The rural parish surrounding the town of Egersund was established as the municipality of Egersund landdisstrikt (lit. 'Egersund rural district', later called Eigersund Municipality) on 1 January 1838 (see formannskapsdistrikt law). In 1839, the northwestern district (population: 825) was separated to form the new Ogne Municipality.

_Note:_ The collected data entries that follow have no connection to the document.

/-- Returns go to the newest entries, the newest first. -/
theorem retSeq_entries (ws : List Word) {vs : List Word} {s : State} (h : s.entries = vs ++ ws) :
    retSeq ws.length s = ws.reverse := by
  induction ws using List.reverseRecOn generalizing s with
  | nil => rfl
  | append_singleton ws a ih =>
    obtain ⟨t, hret, hpc, hentries⟩ := exec_ret_entries (h.trans (List.append_assoc ..).symm)
    simp [retSeq, hret, hpc, ih hentries]

/-- Settles O34: the calls append their return addresses to the entries, the returns take entries off the
same end. -/
theorem returnsReverseCalls : Obligations.ReturnsReverseCalls := by
  intro l s hfit hfault
  obtain ⟨t, hcalls, htfault, hentries⟩ := callSeq_entries l hfit
  refine ⟨t, hcalls, htfault.trans hfault, ?_, ?_⟩
  · simpa using congrArg List.length hentries
  · simpa using retSeq_entries (l.map Prod.fst) hentries

end Sys2Proof.Machine

namespace Sys2Proof.Machine

/-! ### What reset leaves (R43) -/

/-- Outside the font region an unlisted address reads as zero. -/
theorem Memory.resetByte_outside_font (font : Font) {a : Nat}
    (h : ¬(Config.fontStart ≤ a ∧ a < Config.fontEnd)) : Memory.resetByte font a = 0x00#8 :=
  dif_neg h

namespace State

@[simp] theorem reset_readV (r : RegIdx) : reset.readV r = 0x00#8 := by simp [readV, reset]

@[simp] theorem reset_keyPressed (k : Byte) : reset.keyPressed k = false := by
  unfold keyPressed
  split
  · simp [reset]
  · rfl

/-- Reset lists no byte, so memory reads as the reset content. -/
theorem reset_memRead {a : Nat} (h : a < Config.memSize) :
    reset.memRead a = Memory.resetByte reset.cfg.font a := by
  unfold memRead
  rw [Nat.mod_eq_of_lt h]
  rfl

end State

/-- Settles O1: the zeroed fields are constant vectors, and memory reads as the reset content. -/
theorem resetLeavesStatedValues : Obligations.ResetLeavesStatedValues := by
  refine ⟨State.reset_readV, rfl, rfl, fun j hj => ?_, Display.pixel_clear, State.reset_keyPressed,
    fun a ha hfont => ?_, fun d hd j hj => ?_⟩
  · simp [State.reset]
  · exact (State.reset_memRead ha).trans (Memory.resetByte_outside_font _ hfont)
  · have hlt : 0x050 + 5 * d + j < Config.memSize := by
      simp only [Config.memSize]
      omega
    exact (State.reset_memRead hlt).trans (Memory.resetByte_font _ hd hj)

/-! ### No operation reads the sound timer (R30) -/

namespace State

theorem skipIf_setSt (s : State) (c : Bool) (b : Byte) :
    (s.setSt b).skipIf c = (s.skipIf c).setSt b := by
  cases c <;> rfl

theorem push_setSt {s t : State} {a : Word} (b : Byte) (h : s.push a = some t) :
    (s.setSt b).push a = some (t.setSt b) := by
  obtain ⟨hlt, rfl⟩ := push_eq_some h
  exact dif_pos hlt

theorem pop_setSt {s t : State} {a : Word} (b : Byte) (h : s.pop = some (a, t)) :
    (s.setSt b).pop = some (a, t.setSt b) := by
  obtain ⟨hpos, rfl, rfl⟩ := pop_eq_some h
  exact dif_pos hpos

theorem storeRegs_setSt (base n : Nat) (s : State) (b : Byte) :
    storeRegs base n (s.setSt b) = (storeRegs base n s).setSt b := by
  induction n with
  | zero => rfl
  | succ n ih =>
    simp only [storeRegs, ih]
    rfl

theorem loadRegs_setSt (base n : Nat) (s : State) (b : Byte) :
    loadRegs base n (s.setSt b) = (loadRegs base n s).setSt b := by
  induction n with
  | zero => rfl
  | succ n ih =>
    simp only [loadRegs, ih]
    rfl

theorem drawRows_setSt (s : State) (b : Byte) (base x0 y0 n : Nat) (acc : Display × Bool) :
    (s.setSt b).drawRows base x0 y0 n acc = s.drawRows base x0 y0 n acc := by
  induction n with
  | zero => rfl
  | succ n ih => simp only [drawRows, ih, setSt_memRead]

end State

On 12 December 1868, a small area of Eigersund Municipality (population: 41) was transferred to neighboring Sokndal Municipality. In 1947, an area of Eigersund Municipality immediately surrounding the town of Egersund (population: 515) was transferred into the town of Egersund and another area in Sokndal Municipality (population: 7) was transferred to Eigersund Municipality.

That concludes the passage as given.